Aug 6, 2019 | 5:30 AM

A field crew from the University of Alberta has been busy exploring some dinosaur bone bed sites in the Peace Country this summer.

They have been working at Pipestone Creek, along with two others called Spring Creek and the DC Bone Bed. They are both located along the Wapiti River.

Currie Museum curator and the Philip J. Currie professor of paleontology at the University of Alberta Corwin Sullivan says they have been finding some interesting things.

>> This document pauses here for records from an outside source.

/-- The place that a selection gives has a source as good as the place needs. -/
theorem positionReason_select {e : Env} {c : Sources} {o : Fin 8} {r : OutRec} {k : Fin 4} (h : r.cfg.mode = .chain k) {b : Place}
    (hb : (select e c o r).pick.place = some b) : positionReason e c o r (e.chains.get k) b = none := by
  have hr : ∀ x : OutRec, x.current = r.current → x.refused = r.refused →
      (chainSelect e c o x (e.chains.get k)).place = some b → positionReason e c o r (e.chains.get k) b = none := by
    intro x h1 h2 h3
    rw [← positionReason_congr e c o _ b h1 h2]; exact positionReason_chainSelect h3
  have hr1 : (releaseHeld e o r).current = r.current ∧ (releaseHeld e o r).refused = r.refused := by
    unfold releaseHeld; split <;> exact ⟨rfl, rfl⟩
  unfold select at hb
  rw [h] at hb
  dsimp only at hb
  split at hb
  · exact hr _ hr1.1 hr1.2 hb
  · split at hb
    · rename_i i _ u hu
      cases hb
      unfold pinnedUse at hu
      split at hu
      · rename_i w hw
        split at hu
        · rename_i hel
          cases hu
          rw [eligible_congr e c o _ hr1.1 hr1.2] at hel
          simp [positionReason, positionSource, hw, sourceReason_eligible hel]
        · cases hu
      · cases hu
    · exact hr _ hr1.1 hr1.2 hb

theorem use_fixed {e : Env} {c : Sources} {o : Fin 8} {r : OutRec} {f : Use} (h : r.cfg.mode = .fixed f) {u : Use}
    {p : Option Position} (hu : (select e c o r).pick = .use u p) : fixedUsable e c o r u.src = true := by
  unfold select at hu; rw [h] at hu
  dsimp only [fixedSelect] at hu
  split at hu
  · rename_i hf; cases hu; exact hf
  · split at hu <;> cases hu

/-! ### The record after a selection, and a second selection -/

/-- A record on which a selection's result has been acted on: what the second selection asks of it before place and revert state
are taken note of. -/
structure Acted (e : Env) (c : Sources) (o : Fin 8) (r x : OutRec) : Prop where
  cfg : x.cfg = r.cfg
  current : x.current = r.current
  refused : x.refused = r.refused
  pin : x.pin = (select e c o r).out.pin
  revert : x.revert = (select e c o r).out.revert
  anchor : ∀ k, r.cfg.mode = .chain k → anchor x (e.chains.get k) = anchor r (e.chains.get k)
    ∨ (select e c o r).pick.anchors (e.chains.get k) (anchor x (e.chains.get k))

section
variable {e : Env} {c : Sources} {o : Fin 8} {r x : OutRec}

theorem Acted.follows (h : Acted e c o r x) (pl : Option Place) : Follows e c o r (afterSelect e c o x pl) := by
  refine ⟨by simp [h.cfg], by simp [h.current], by simp [h.refused], ?_, ?_, ?_⟩
  · rw [← h.pin]; unfold afterSelect; split <;> rfl
  · intro k hk
    have hk' : x.cfg.mode = .chain k := by rw [h.cfg]; exact hk
    rw [← h.revert]
    unfold afterSelect; rw [hk']
  · intro k hk
    have : ∀ ch, Machine.anchor (afterSelect e c o x pl) ch = Machine.anchor x ch := by
      intro ch; unfold afterSelect; split <;> rfl
    rw [this]
    exact h.anchor k hk

/-- Place and revert state taken note of again are what they were. -/
theorem afterSelect_again {e' : Env} {g : OutConfig} (h : Env.Later o g e e') (x : OutRec) (pl : Option Place) :
    afterSelect e' c o (afterSelect e c o x pl) pl = afterSelect e c o x pl := by
  cases hm : x.cfg.mode with
  | fixed u => unfold afterSelect; rw [hm]; dsimp only; rw [hm]
  | chain k =>
    have h1 : afterSelect e c o x pl = { x with
        place := pl, awaits := none
        revert := nextRevert e c o { x with place := pl, awaits := none } (e.chains.get k) } := by unfold afterSelect; rw [hm]
    rw [h1]
    unfold afterSelect
    dsimp only
    rw [hm]
    dsimp only
    rw [h.chains]
    congr 1
    rw [nextRevert_eq, nextRevert_eq, h.betterPlaced]
    dsimp only
    cases hp : x.pin.isSome with
    | true => rfl
    | false =>
      simp only [Bool.false_eq_true, if_false]
      exact revertAfter_later e e' _ _ _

“The Spring Creek Bone Bed is a site that producers duck-bill dinosaurs and these are what we call disarticulated bones, so bones that aren’t connected to each other but occur separately. (The bones are from) a juvenile individual of some kind of duck-bill.”

He adds they are trying to find out what kind of dinosaur this is and how these animals died.

“”It really looks like a group of juvenile duck-bills was overcome by some kind of catastrophe. We don’t know exactly what happened. We’re finding their remains. The bones are beautifully preserved, so we’re just trying to dig through the site to get a large enough sample of bones to identify exactly what kind of duck-bill we have and perhaps infer what happened at that site.”

Sullivan says the DC site is different from the Spring Creek one as it includes a variety of species.

“We’re getting small dinosaurs, we’re getting turtles, we’re getting these sort of crocodile-like reptiles called Champsosaurs, we’re getting some fish, and we even have a mammal tooth. The significance of that kind of site is that it’s allowing us to put together a pretty good list of what kind of animals were running around the Grande Prairie area in a particular slice of the late Cretaceous.”

Sullivan says the research workers are about half-way through their summer season.